* EXERCISE
Retype, word for word, each line between the lines holding "false, [], 0⟩" and "0)⟩ = false", inclusive, and leave the rest of the data alone.

══ ENTRIES PROVIDED

-- ==== Sys2Proof/Tests/Slice0.lean ====
section
/-! SUPPORT. Tests: ill-formed commands are refused, and every statement with hypotheses has a concrete state that meets them. -/

namespace Sys2Proof.Tests

open Sys2Proof Sys2Proof.Machine

set_option maxRecDepth 100000
set_option Elab.async false

/-! ### Small states -/

/-- Open context 0 with room for objects and sequences, and keys. -/
def upCtx : Ctx := { Ctx.fresh with
  state := 1, quota := { t1Units := 1000, t2Pages := 1000, seqs := 10, objMax := 10, share := 1, kvFp8 := false }
  dataKey := some 1, tweakKey := some 2 }

/-- A package in service with context 0 open. -/
def up : State := { State.reset with
  ctxs := [(0, upCtx)], host := { State.reset.host with ready := true }
  pwr := { State.reset.pwr with stage := .ready, perst := false } }

/-- The reference of the command that `mk` makes. -/
def r0 : CmdRef := { ctx := 0, tag := 7 }

/-- A waiting command of context 0 with an opcode and parameters. -/
def mk (op : Nat) (ps : List Dword) : Cmd :=
  { ctx := 0, queue := 0, opcode := BitVec.ofNat 16 op, irq := false, ordered := false, depAny := false, tag := 7, depends := 0, deadline := 0, params := ps
    acceptedAt := 0, seqno := 0, phase := .waiting, started := false, waitJseq := none, replayed := false, rejected := false, waitsOn := none, count0 := 0
    count1 := 0 }

/-- The state with one accepted command. -/
def put (m : Cmd) (s : State) : State := s.onCmds fun _ => [m]

/-- The command may start in that state. -/
def starts (op : Nat) (ps : List Dword) (s : State) : Bool :=
  let m := mk op ps
  decide (findCmd (put m s) r0 = some m) && decide (m.opcode.toNat = op) && startable (put m s) m
    && maskOk ((opRow op).map (·.masks) |>.getD []) m.params

/-- What the statements ask of a command that may start. -/
theorem starts_of {op : Nat} {ps : List Dword} {s : State} (h : starts op ps s = true) : Starts op r0 (mk op ps) (put (mk op ps) s) := by
  simpa [starts, Starts, and_assoc] using h

/-- A command that runs. -/
def runs (op : Nat) (ps : List Dword) : Cmd := { mk op ps with phase := .running, started := true }

/-- Where a command that started stands. -/
def begun (op : Nat) (ps : List Dword) (s : State) : State := markStarted (mk op ps) (put (mk op ps) s)

/-- Ill-formed commands are refused, one for each check. -/
theorem test_wellformed :
    [Instr.slotFetch 0 0 [1], .registerWrite (.ctl 0) 3 0, .tierAccess 0 ⟨0, true, 0xFFFF, false, [], 2⟩ (.unit 0 false []), .tierAccess 0 ⟨0, true, 0, true, [1], 2⟩ (.unit 0 false []),
      .tierAccess 0 ⟨0, true, 0, false, [], 0⟩ (.unit 0 false []), .spillSegmentEmpty 0 4096, .spillRefill 0 4096, .hotCopyEvict 0 0 (2 ^ 32), .rowFetchDone 0 0 (2 ^ 32),
      .dieSelfTest [0x72]].all (fun i => !i.wf) = true
    ∧ Packet.wf ⟨.ctrl, 0, .periphery 0, 0, 0, true, .raw (List.replicate 4097 0)⟩ = false
    ∧ (Instr.tierAccess 0 ⟨0, true, 0, true, [1, 2], 2⟩ (.unit 0 false [])).wf = true := by decide +kernel

/-- The table gives no row bits, so no word spells a command. -/
theorem test_no_words : decodeTableWord 16 0 = none ∧ decodeTableWord 0 0 = none ∧ State.withFetchWord State.reset 16 0x1234 = State.reset := by decide +kernel

/-- Context 0 with queue 0 enabled, 16 slots and 16 entries. -/
def ring : State := setReg (CMD_Q_CFG 0 0) 0x80000404 up

/-- A package whose VFs are enabled: context 16 is the first of VF 1. -/
def vfs : State := { up with host := { up.host with vfEnable := true } }

/-- A tier-0 object of 64 KiB at a block. -/
def anObj (b : Nat) : Obj := { Obj.fresh with gen := 1, type := 1, state := 1, flitsPerBlock := 1, size := 65536, location := b * 65536 }

/-- Context 0 with objects at INDEX 1 and 2. -/
def withObjs (a b : Obj) : State := modObj 0 1 (fun _ => a) (modObj 0 2 (fun _ => b) up)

════

* EXERCISE RESPONSE
      .tierAccess 0 ⟨0, true, 0, false, [], 0⟩ (.unit 0 false []), .spillSegmentEmpty 0 4096, .spillRefill 0 4096, .hotCopyEvict 0 0 (2 ^ 32), .rowFetchDone 0 0 (2 ^ 32),
      .dieSelfTest [0x72]].all (fun i => !i.wf) = true
    ∧ Packet.wf ⟨.ctrl, 0, .periphery 0, 0, 0, true, .raw (List.replicate 4097 0)⟩ = false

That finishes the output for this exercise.